We recognized early on in the development of the NVI that it would be impossible to talk to every single resident of Detroit to understand how they feel about their community, so we had to come up with a way to collect a sample of Detroit residents that was evenly distributed across the city. We could not use neighborhood boundaries because Detroit neighborhoods vary a lot in size, making it difficult to compare between them. Detroit neighborhoods also vary a lot in what we call population density, meaning that in some areas there are a lot more people living close together, while in other areas there are fewer people living far apart. Since so many neighborhoods are small or have lower population density, it would have been almost as time consuming and expensive to survey enough people to create estimates at the neighborhood level as a full census. An obvious solution was to utilize Council Districts, however residents and CDOs we spoke with knew it wouldn't provide them with the detail they needed. So we created Neighborhood Zones as a compromise to capture more details for the CDOs while also grouping a large enough population for data collection.

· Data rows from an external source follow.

-- ==== Sys2Proof/Tests/Slice0.lean ====
section
/-!
SUPPORT. The model's own tests, with the expected values of 95_test_vectors.md, and one witness for every obligation that
has hypotheses. The parameters are those of that file, section 2.8: N_MAX = 16, SYM_LOW = 0xC0, SYM_HIGH = 0xF8.
-/
namespace Sys2Proof.Tests

open Sys2Proof.Machine

/-! ### Small states -/

def hw : Config := ⟨16, 0xC0#8, 0xF8#8⟩

/-- After reset, on a chip with the parameters above. -/
def fresh : State := { State.reset with hw := hw }

/-- CFG_N = `n`, all bytes of the live buffer 0x00. -/
def strip (n : Count) : State := { fresh with cfgValid := true, cfgN := n }

/-- CFG_N = 3 after `SETPX 1, #00FF00` (95_test_vectors.md F17): bytes 120 to 143 of the framebuffer. -/
def greenSlot : State :=
  { strip 3 with fb := (List.range' 120 8).map (·, 0xF8#8) ++ (List.range' 128 16).map (·, 0xC0#8) }

/-- A stream under way, with the given POS and turns to come. -/
def streaming (n : Count) (pos : Nat) (ts : List Turn) : State :=
  { strip n with phase := .stream, pos := pos, turns := ts, trace := [.accept 0 0x2500000000000000#64] }

/-- The event a step added last. -/
def lastEvent : Outcome → Option Event
  | .next t    => t.trace.head?
  | .fault _   => none
  | .refused _ => none

/-- The framebuffer bytes of the next state from `a` on. -/
def bytesAt (a n : Nat) : Outcome → List Byte
  | .next t    => memRead t.fb a n
  | .fault _   => []
  | .refused _ => []

/-- The listed framebuffer offsets of the next state. -/
def written : Outcome → List Nat
  | .next t    => t.fb.map Prod.fst
  | .fault _   => []
  | .refused _ => []

/-- Whether a frame starts. -/
def startsStream : Outcome → Bool
  | .next t    => decide (t.phase = .stream ∧ t.pos = 0)
  | .fault _   => false
  | .refused _ => false

/-! ### WellFormed: the one check, and what the decoder refuses -/

/-- R94: a hue of 360 is no operand of HSL2RGB. -/
theorem test_wellFormed_refuses_hue_360 : (Instr.hsl2rgb ⟨360, 255, 128⟩).wellFormed = false := by decide

theorem test_wellFormed_accepts_hue_359 : (Instr.hsl2rgb ⟨359, 255, 128⟩).wellFormed = true := by decide

/-! ### Decoding: one word per command, written out from 30_encoding.md R91, R92, R95 (vectors: 95_test_vectors.md 2.1) -/

theorem test_decode_rgb2hsl : decode 0x0112345600000000#64 = .command (.rgb2hsl ⟨0x12, 0x34, 0x56⟩) := by decide

theorem test_decode_hsl2rgb : decode 0x0200000000D2A734#64 = .command (.hsl2rgb ⟨210, 167, 52⟩) := by decide

theorem test_decode_applyl : decode 0x03FF000000000080#64 = .command (.applyl ⟨255, 0, 0⟩ 128) := by decide

theorem test_decode_encch : decode 0x1000000000000080#64 = .command (.encch 0x80) := by decide

theorem test_decode_encpx : decode 0x1100FF0000000000#64 = .command (.encpx ⟨0, 255, 0⟩) := by decide

theorem test_decode_bufsz : decode 0x12000000FFFFFFFF#64 = .command (.bufsz 4294967295) := by decide

theorem test_decode_config : decode 0x2000000000000003#64 = .command (.config 3) := by decide

theorem test_decode_clear : decode 0x21C8643200000000#64 = .command (.clear ⟨0xC8, 0x64, 0x32⟩) := by decide

theorem test_decode_setpx : decode 0x22FFFFFFFFFFFFFF#64 = .command (.setpx 4294967295 ⟨255, 255, 255⟩) := by decide

theorem test_decode_setpxf : decode 0x2300FF0000000001#64 = .command (.setpxf 1 ⟨0, 255, 0⟩) := by decide

theorem test_decode_rdbyte : decode 0x2400000000000078#64 = .command (.rdbyte 120) := by decide

theorem test_decode_flush : decode 0x2500000000000000#64 = .command .flush := by decide

/-- R93: a reserved bit that is 1, one word per form that has one. -/
theorem test_decode_reserved_bits :
    [ 0x0112345600000001, 0x0200000002000000, 0x0201000000000000, 0x03FF000000000180, 0x10000000000001A5
    , 0x11FFFFFF00000001, 0x1200000100000003, 0x2000000100000003, 0x2100000000000001, 0x2400000100000000
    , 0x2500000000000001, 0x2500000100000000 ].all (fun w => (decodeTableWord 64 w).isNone) = true := by decide

/-- R94: hue 360. -/
theorem test_decode_hue_360 : decode 0x020000000168FF80#64 = .illegal (.hueOutOfRange 360) := by decide

/-- R96. -/
theorem test_decode_unassigned :
    [0x0000000000000000, 0x0500000000000000, 0x2600000000000000, 0xFF00000000000000].all
      (fun w => (decodeTableWord 64 w).isNone) = true := by decide

/-- R103, R104: the assembler's lines of 95_test_vectors.md section 3, the illegal hue of P3 among them. -/
theorem test_assemble :
    assemble "BLANK                   ; OK" = some 0x2100000000000000#64 ∧
    assemble "SETPXF 1, #00FF00" = some 0x2300FF0000000001#64 ∧
    assemble "HSL2RGB 360, 255, 128   ; IllegalCommand" = some 0x020000000168FF80#64 := by decide

/-! ### One step of each command -/

/-- 95_test_vectors.md 2.2. -/
theorem test_rgb2hsl : lastEvent (exec (.rgb2hsl ⟨0x12, 0x34, 0x56⟩) fresh) = some (.respond 0 .ok [0xD2A734#64]) := by
  decide

/-- 95_test_vectors.md 2.2: the tie of red and blue, with a hue above 255. -/
theorem test_rgb2hsl_tie : lastEvent (exec (.rgb2hsl ⟨255, 0, 255⟩) fresh) = some (.respond 0 .ok [0x12CFF7F#64]) := by
  decide

/-- 95_test_vectors.md 2.4: the largest hue, in the high branch. -/
theorem test_hsl2rgb : lastEvent (exec (.hsl2rgb ⟨359, 255, 128⟩) fresh) = some (.respond 0 .ok [0xFF0206#64]) := by decide

/-- 95_test_vectors.md 2.4: the low branch. -/
theorem test_hsl2rgb_low : lastEvent (exec (.hsl2rgb ⟨30, 128, 100⟩) fresh) = some (.respond 0 .ok [0x976432#64]) := by
  decide

/-- 95_test_vectors.md 2.3. -/
theorem test_applyl : lastEvent (exec (.applyl ⟨0xC8, 0x64, 0x32⟩ 200) fresh) = some (.respond 0 .ok [0x9D4F27#64]) := by
  decide

/-- 95_test_vectors.md 2.5: most significant bit first. -/
theorem test_encch : lastEvent (exec (.encch 0x80) fresh) = some (.respond 0 .ok [0xF8C0C0C0C0C0C0C0#64]) := by decide

/-- 95_test_vectors.md 2.6: green first. -/
theorem test_encpx : lastEvent (exec (.encpx ⟨0xC8, 0x64, 0x32⟩) fresh) =
    some (.respond 0 .ok [0xC0F8F8C0C0F8C0C0#64, 0xF8F8C0C0F8C0C0C0#64, 0xC0C0F8F8C0C0F8C0#64]) := by decide

/-- 95_test_vectors.md 2.7. -/
theorem test_bufsz : lastEvent (exec (.bufsz 4294967295) fresh) = some (.respond 0 .ok [0x18000000A8#64]) := by decide

/-- 95_test_vectors.md F14: a new configuration zeroes the old slot. -/
theorem test_config : bytesAt 120 2 (exec (.config 2) greenSlot) = [0, 0] := by decide

/-- 95_test_vectors.md F6. -/
theorem test_config_too_large : lastEvent (exec (.config 17) fresh) = some (.respond 0 .invalidSize []) := by decide

/-- 95_test_vectors.md F16: each slot is 8 LOW, 8 HIGH, 8 LOW; here the last bytes of slot 2 and the suffix. -/
theorem test_clear : bytesAt 151 18 (exec (.clear ⟨255, 0, 0⟩) (strip 3)) =
    [0xC0, 0xF8, 0xF8, 0xF8, 0xF8, 0xF8, 0xF8, 0xF8, 0xF8, 0xC0, 0xC0, 0xC0, 0xC0, 0xC0, 0xC0, 0xC0, 0xC0, 0] := by decide

/-- 95_test_vectors.md F9: offsets 120 to 143 and no other. -/
theorem test_setpx : written (exec (.setpx 1 ⟨255, 255, 255⟩) (strip 2)) = List.range' 120 24 := by decide

/-- 95_test_vectors.md F12: NotConfigured before IndexOutOfRange. -/
theorem test_setpx_unconfigured :
    lastEvent (exec (.setpx 7 ⟨255, 255, 255⟩) fresh) = some (.respond 0 .notConfigured []) := by decide

/-- 95_test_vectors.md T3: the slot is written and the frame starts. -/
theorem test_setpxf : startsStream (exec (.setpxf 1 ⟨0, 0, 255⟩) (strip 2)) = true ∧
    bytesAt 135 2 (exec (.setpxf 1 ⟨0, 0, 255⟩) (strip 2)) = [0xC0, 0xF8] := by decide

/-- 95_test_vectors.md F18: the first red symbol of slot 1. -/
theorem test_rdbyte : lastEvent (exec (.rdbyte 128) greenSlot) = some (.respond 0 .ok [0xC0#64]) := by decide

/-- 95_test_vectors.md F11. -/
theorem test_rdbyte_end : lastEvent (exec (.rdbyte 240) (strip 2)) = some (.respond 0 .indexOutOfRange []) := by decide

/-- 95_test_vectors.md T6: no response yet. -/
theorem test_flush : startsStream (exec .flush (strip 1)) = true ∧ lastEvent (exec .flush (strip 1)) = none := by decide

/-! ### The stream, the port and the reference host -/

/-- 95_test_vectors.md T3, T4: byte 120 of the buffer, and the value of a failure. -/
theorem test_stream : lastEvent (step { streaming 3 120 [.answer .accept] with fb := greenSlot.fb }) = some (.emit 0xF8#8) ∧
    lastEvent (step (streaming 2 240 [.answer (.fail 7#64)])) = some (.respond 0 .transportError [7#64]) := by decide

/-- 95_test_vectors.md F13: an illegal word before NotConfigured. -/
theorem test_illegal_word : lastEvent (step (fresh.withFetchWord 64 0x2400000100000005)) =
    some (.respond 0 .illegalCommand []) := by decide

/-- The host's own question: a word placed after reset is the command the first step runs. -/
theorem test_first_command : lastEvent (step (State.reset.withFetchWord 64 0x12000000000000FF)) =
    some (.respond 0 .ok [0x18A8#64]) := by decide

/-- The configuration list of 95_test_vectors.md S6. -/
def ledConfigs : List LedConfig := [⟨"a", ⟨255, 0, 0⟩, 255⟩, ⟨"b", ⟨0, 255, 0⟩, 255⟩, ⟨"c", ⟨0, 0, 255⟩, 255⟩]

def okResponse : Response := ⟨.ok, []⟩

def okBeat (w : Word) : Response := ⟨.ok, [w]⟩

/-- 95_test_vectors.md P1: the commands of the construction, in order. -/
theorem test_construct :
    (((construct .off ledConfigs).replay [okResponse, okResponse, okBeat 0, okResponse, okBeat 0, okResponse, okBeat 0,
      okResponse, okResponse]).1.filterMap (fun a => match a with | .issue i => some (encode i) | .store _ _ => none)) =
    [0x2000000000000003#64, 0x2100000000000000#64, 0x03FF000000000000#64, 0x2200000000000000#64, 0x0300FF0000000000#64,
     0x2200000000000001#64, 0x030000FF00000000#64, 0x2200000000000002#64, 0x2500000000000000#64] := by decide

/-- 95_test_vectors.md F5, R223: InvalidSize aborts. -/
theorem test_construct_aborts : (construct .off []).replay [⟨.invalidSize, []⟩] =
    ([.issue (.config 0)], some (.aborted ⟨.invalidSize, []⟩)) := by decide

/-- 95_test_vectors.md P2: the red override of 128 is gone after MainBrightness(255), and SETPXF's failure is returned with
its beat. -/
theorem test_apply_and_flush :
    ((applyAndFlush [⟨⟨255, 0, 0⟩, 255, 0, ⟨128, 0, 0⟩⟩] 0 (.mainBrightness 255)).replay
      [okBeat 0xFF0000#64, ⟨.transportError, [7#64]⟩]) =
    ([.issue (.applyl ⟨255, 0, 0⟩ 255), .store 0 ⟨⟨255, 0, 0⟩, 255, 255, ⟨255, 0, 0⟩⟩, .issue (.setpxf 0 ⟨255, 0, 0⟩)],
      some (.returned ⟨.transportError, [7#64]⟩)) := by decide

/-- 48_host_protocol.md R229. -/
theorem test_unknown_unit : (applyAndFlush [] 0 (.redChannel 1)).replay [] = ([], some .unknownUnit) := by decide

/-! ### Witnesses: states and operands that meet the hypotheses of the obligations, at the ends of their ranges -/

/-- A host 3 waits with `w` behind host 0's CONFIG, and the port's arbitration picks it. -/
def offering (w : Word) : State :=
  { fresh with waiting := [⟨0, 0x2000000000000001#64⟩, ⟨3, w⟩], turns := [.grant 3] }

/-- The state in which the command of `offering w` runs. -/
def accepting (w : Word) : State :=
  { fresh with client := 3, waiting := [⟨0, 0x2000000000000001#64⟩], trace := [.accept 3 w] }

theorem offering_accepts (w : Word) : (offering w).Accepts ⟨3, w⟩ (accepting w) :=
  ⟨rfl, .inr ⟨3, [], [⟨0, 0x2000000000000001#64⟩], rfl, rfl, rfl⟩⟩

/-- The other way to accept: no turn is scheduled. -/
theorem waiting_accepts (w : Word) : { fresh with waiting := [⟨3, w⟩] }.Accepts ⟨3, w⟩
    { fresh with client := 3, trace := [.accept 3 w] } :=
  ⟨rfl, .inl ⟨rfl, [], rfl, rfl⟩⟩

theorem witness_DecodeEncodeRoundTrip :
    (Instr.hsl2rgb ⟨359, 255, 255⟩).wellFormed = true ∧ (Instr.setpx 4294967295 ⟨255, 255, 255⟩).wellFormed = true := by
  decide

Part of the neighborhood zone development process was to understand how community development organizations (CDOs) and residents identified their neighborhoods’ boundaries and come up with a strategy that balanced data integrity with the authenticity of those boundaries. What exactly is a neighborhood zone and why didn’t we just use the neighborhoods that Detroit residents already identify with?

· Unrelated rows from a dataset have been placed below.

-- ==== Sys2Proof/Machine/Fec.lean ====
section
/-! DEFINITION. The Hamming(8,4) SECDED code of spec/41_hamming_fec.md as pure functions: matrices R140, arithmetic over
GF(2) R141, encode R143, syndrome R144, decode R145, stream forms R148, R149. -/

namespace Sys2Proof.Machine

/-- G (R140): row i is the code word of the message with only bit i set (log 21). -/
def fecG : List (List Bool) :=
  [[true, true, true, false, false, false, false, true],
   [true, false, false, true, true, false, false, true],
   [false, true, false, true, false, true, false, true],
   [true, true, false, true, false, false, true, false]]

/-- Hᵗ (R140): row j is the syndrome of an error in position j alone (log 21). -/
def fecHt : List (List Bool) :=
  [[true, false, false, true],
   [false, true, false, true],
   [true, true, false, true],
   [false, false, true, true],
   [true, false, true, true],
   [false, true, true, true],
   [true, true, true, true],
   [false, false, false, true]]

/-- R (R140): column k has its single 1 in the row of the position that carries message bit k (log 21). -/
def fecR : List (List Bool) :=
  [[false, false, false, false],
   [false, false, false, false],
   [true, false, false, false],
   [false, false, false, false],
   [false, true, false, false],
   [false, false, true, false],
   [false, false, false, true],
   [false, false, false, false]]

/-- Component j of a row vector times a matrix, mod 2 (R141). -/
def gf2Component (v : List Bool) (m : List (List Bool)) (j : Nat) : Bool :=
  (List.zip v m).foldl (fun acc p => acc ^^ (p.1 && p.2.getD j false)) false

/-- A row vector times a matrix with `cols` columns, mod 2 (R141). -/
def gf2Mul (v : List Bool) (m : List (List Bool)) (cols : Nat) : List Bool :=
  (List.range cols).map (gf2Component v m)

/-- `par(w)` (R141): the parity of the number of ones. -/
def par (w : List Bool) : Bool := w.foldl (· ^^ ·) false

/-- `fecEnc` (R143). -/
def fecEncBits (m : List Bool) : List Bool := gf2Mul m fecG 8

/-- `syn(w)` (R144). -/
def syn (w : List Bool) : List Bool := gf2Mul w fecHt 4

/-- Flip the bit at position j. -/
def flipAt (w : List Bool) (j : Nat) : List Bool := w.modify j (fun b => !b)

/-- `fecDec` (R145): `none` is `DoubleErrorDetected`. -/
def fecDecBits (w : List Bool) : Option (List Bool) :=
  if syn w = [false, false, false, false] then some (gf2Mul w fecR 4)
  else if par w then some (gf2Mul (flipAt w (fecHt.idxOf (syn w))) fecR 4)
  else none

/-- `fecEncStream` (R148), for a length that is a multiple of 4. -/
def fecEncStream : List Bool → List Bool
  | b0 :: b1 :: b2 :: b3 :: rest => fecEncBits [b0, b1, b2, b3] ++ fecEncStream rest
  | _ => []

/-- `fecDecStream` (R149), for a length that is a multiple of 8: one double error in any group fails the whole call. -/
def fecDecStream : List Bool → Option (List Bool)
  | b0 :: b1 :: b2 :: b3 :: b4 :: b5 :: b6 :: b7 :: rest =>
    match fecDecBits [b0, b1, b2, b3, b4, b5, b6, b7], fecDecStream rest with
    | some m, some ms => some (m ++ ms)
    | _, _ => none
  | _ => some []

end Sys2Proof.Machine
end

Neighborhood Zones in NVI were created based on neighborhoods, and also keeping with the boundaries of Council Districts. With the input of residents and community organizations, we divided Council Districts into 3-4 geographic areas. These are each identified by a number and a letter, so, for example, Neighborhood Zone 3a is a zone located in Council District 3.

How is Data Calculated?

When people take the NVI survey, their address provides a specific point in the city and with our handy geographic database, we’re able to identify what Neighborhood Zone they live in. We take all the data in that zone and aggregate it to calculate the Neighborhood Zone’s average response. Aggregating data means that we take all of the individual data from people living in the neighborhood zone and group it together to get a better understanding of that specific area. How we group it together depends on the data, sometimes we show a range of responses, other times we use an average or median response.

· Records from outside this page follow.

-- ==== Sys2Proof/Tests/Slice0.lean ====
section
/-! SUPPORT. The model's own tests, the vectors (S.., V.., P..) of spec/95_test_vectors.md unless a comment says otherwise,
and for every obligation with hypotheses a concrete state and operands that meet them, clause by clause (`witness_…`). -/

namespace Sys2Proof.Tests

open Sys2Proof.Machine

/-! ### Small states -/

/-- A packet with a payload and no other operand. -/
def pay (p : List Byte) : Operands := { flags := 0, a := 0, b := 0, payload := p }

/-- A device after reset, with known values where R50 leaves them unspecified. -/
def blank : State :=
  { State.reset with cfg := masterCfg, rom := deriveRom Config.defaultParams masterCfg default, dec := DecRegs.reset [] }

/-- A configured device: 48000 Hz, 16 channels from 18000 Hz, step 20 Hz, NFFT 8192, threshold 3/10; a slave has address 7. -/
def dev (r : Role) (m : Mode) : State :=
  { blank with
    cfgValid := true
    cfg := { masterCfg with role := r, mode := m, devAddr := if r = .slave then 0x07 else 0x00 } }

abbrev plainDev : State := dev .standalone .dataFrame
abbrev simpleDev : State := dev .standalone .simple
abbrev masterDev : State := dev .master .dataFrame
abbrev slaveDev : State := dev .slave .dataFrame

/-- A master with the action `act` in flight. -/
def sendingDev (act : Action) : State :=
  { masterDev with mst := { masterDev.mst with state := .sending, last := some act } }

/-- A master that awaits the response to the action `act`, its decoder running. -/
def awaitingDev (act : Action) : State :=
  { masterDev with
    mst := { masterDev.mst with state := .awaitingResponse, last := some act }
    dec := { masterDev.dec with run := true, alive := true } }

/-- A slave that listens. -/
def listeningDev : State :=
  { slaveDev with
    slv := { slaveDev.slv with state := .receiving, run := true }
    dec := { slaveDev.dec with run := true, alive := true } }

/-- A device whose decoder has handed over `r`. -/
def heard (r : TransmissionResult) (s : State) : State :=
  { s with hslot := some r, dec := { s.dec with run := false, alive := false } }

/-- A device that transmits one slot of 16 bits. -/
def pushingDev (slot : Nat) : State :=
  { plainDev with
    enc := { plainDev.enc with phase := .transmitting, bits := List.replicate 16 true, slot := slot }
    sched := [.enc, .enc, .enc], snkIn := [true, true, true] }

/-- The action of vector V80. -/
def hi : Action := { addr := 0x07, cmd := some 0x02, data := some [0x68, 0x69], bc := false }

/-- The next state, if there is one. -/
def next? (r : Host.Outcome State Fault Refusal) : Option State :=
  match r with
  | .next t => some t
  | _ => none

/-- The response of an operation: RES_CODE, then RES_BUF. -/
def response (i : Instr) (s : State) : Option (List Byte) :=
  (next? (exec i s)).map fun t => errCode t.resCode :: t.resBuf

/-- The configuration records of section 9.0, with the `given` byte and the sampled fields as parameters. -/
def recS8 (given : Byte) : List Byte :=
  [0x00, 0x00, given, 0x00, 0x00, 0x00, 0xBB, 0x80, 0x00, 0x04, 0x00, 0x00, 0x42, 0x68, 0x00, 0x00, 0x00, 0x28]
    ++ List.replicate 24 0 ++ [0x00, 0x00, 0x10, 0x00, 0x00, 0x00, 0x00, 0x03, 0x00, 0x00, 0x00, 0x0A]

def recS9 (role addr : Byte) : List Byte :=
  [role, addr, 0x60, 0x00, 0x00, 0x00, 0xBB, 0x80, 0x00, 0x10, 0x00, 0x00, 0x46, 0x50, 0x00, 0x00, 0x00, 0x14]
    ++ List.replicate 24 0 ++ [0x00, 0x00, 0x20, 0x00, 0x00, 0x00, 0x00, 0x03, 0x00, 0x00, 0x00, 0x0A]

/-! ### Ill-formed terms, one for each check of R90, R91, R94, R95, R122, R123, R264 -/

theorem test_wf_flags_must_be_zero : (Instr.hex2bin ⟨1, 0, 0, [0x36]⟩).wellFormed = false := by decide
theorem test_wf_a_must_be_zero : (Instr.encLdhex ⟨0, 1, 0, []⟩).wellFormed = false := by decide
theorem test_wf_b_must_be_zero : (Instr.mSetto ⟨0, 0, 1, [0, 0, 0, 1]⟩).wellFormed = false := by decide
theorem test_wf_no_payload_allowed : (Instr.rst (pay [0])).wellFormed = false := by decide
theorem test_wf_payload_of_255 : (Instr.hex2bin (pay (List.replicate 255 0x30))).wellFormed = true
    ∧ (Instr.hex2bin (pay (List.replicate 256 0x30))).wellFormed = false := by decide +kernel
theorem test_wf_flag_outside_cv_dv : (Instr.mSend ⟨4, 0, 0, []⟩).wellFormed = false := by decide
theorem test_wf_command_without_cv : (Instr.frmBuild ⟨0, 7, 6, []⟩).wellFormed = false := by decide
theorem test_wf_data_without_dv : (Instr.encLdfrm ⟨1, 7, 6, [1]⟩).wellFormed = false := by decide
theorem test_wf_broadcast_has_no_address : (Instr.mSendbc ⟨1, 7, 6, []⟩).wellFormed = false := by decide
theorem test_wf_flag_outside_av : (Instr.frmParse ⟨2, 0, 0, []⟩).wellFormed = false := by decide
theorem test_wf_address_without_av : (Instr.frmParse ⟨0, 7, 0, []⟩).wellFormed = false := by decide
theorem test_wf_parse_b_must_be_zero : (Instr.frmParse ⟨4, 7, 1, []⟩).wellFormed = false := by decide
theorem test_wf_message_of_four_bits : (Instr.fecEnc ⟨0, 0x16, 0, []⟩).wellFormed = false := by decide
theorem test_wf_word_has_no_payload : (Instr.fecDec ⟨0, 0x16, 0, [1]⟩).wellFormed = false := by decide
theorem test_wf_binary_characters : (Instr.bstr2arr (pay [0x30, 0x32])).wellFormed = false := by decide
theorem test_wf_bit_array_values : (Instr.bin2hex (pay [0, 1, 2, 0])).wellFormed = false := by decide
theorem test_wf_bit_array_length : (Instr.bin2hex (pay [0, 1, 1])).wellFormed = false := by decide
theorem test_wf_timeout_length : (Instr.mSetto (pay [0, 0, 1])).wellFormed = false := by decide
theorem test_wf_record_length : (Instr.cfg (pay ((recS8 0x70).take 53))).wellFormed = false := by decide
theorem test_wf_record_role : (Instr.cfg (pay (recS9 0x03 0x00))).wellFormed = false := by decide
theorem test_wf_record_master_address : (Instr.cfg (pay (recS9 0x01 0x07))).wellFormed = false := by decide
theorem test_wf_record_given_bit_7 : (Instr.cfg (pay (recS8 0xF0))).wellFormed = false := by decide
theorem test_wf_record_values_bit_2 : (Instr.cfg (pay ((recS8 0x70).set 3 0x04))).wellFormed = false := by decide
theorem test_wf_record_value_not_given : (Instr.cfg (pay ((recS8 0x70).set 3 0x01))).wellFormed = false
    ∧ (Instr.cfg (pay ((recS8 0x60).set 3 0x02))).wellFormed = false := by decide
theorem test_wf_record_fraction_not_given : (Instr.cfg (pay ((recS8 0x70).set 25 0x01))).wellFormed = false
    ∧ (Instr.cfg (pay ((recS8 0x70).set 26 0x01))).wellFormed = false
    ∧ (Instr.cfg (pay ((recS8 0x70).set 41 0x01))).wellFormed = false := by decide
theorem test_wf_record_nfft_not_given : (Instr.cfg (pay (recS8 0x50))).wellFormed = false := by decide
theorem test_wf_record_threshold_not_given : (Instr.cfg (pay (recS8 0x30))).wellFormed = false := by decide
theorem test_wf_data_span : (Instr.stx 7 []).wellFormed = false ∧ (Instr.stx 7 [0x41, 0x03]).wellFormed = false
    ∧ (Instr.stx 7 (List.replicate 128 0x55)).wellFormed = false := by decide +kernel
theorem test_wf_other_command : (Instr.cmdOther 7 0x02).wellFormed = false ∧ (Instr.cmdOther 7 0x06).wellFormed = false
    ∧ (Instr.cmdOther 7 0x15).wellFormed = false := by decide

For some other data points, we use other data sources like the American Community Survey. This data is only reported at the aggregated geographies so we have to approximate which geography belongs to which neighborhood zone. For NVI, we chose to use Census tracts, which are basically small building blocks within the Census Bureau's geographic areas. We use census tracts because they have more reliable estimates compared to some of the smaller geographies, like block groups. If you’re curious about what a census tract is, you can explore more about census geographies on State of the Child.

What About in My CDO Boundary?

As one of the benefits to CDOs promoting the survey to their residents, we offer a special datacut of NVI data that matches the CDO’s boundaries. Since the NVI data is collected at the point level, the CDO boundaries are able to be replicated exactly. However, for the census tract data, we use the tracts that align most closely to the CDO’s boundaries. Sometimes this means the data represents a slightly smaller or larger area than the CDO. This is a limitation of the data we’re working with and we will do our best to help you understand the geographic scope of a dataset with a map highlighting the data boundaries.

Wrapping It Up

And that’s how and why we created Neighborhood Zones. By breaking Detroit into smaller, manageable areas, we can report more accurate data that respects the unique character of each neighborhood. These zones help us use NVI data to understand more about different areas of Detroit without losing the big picture.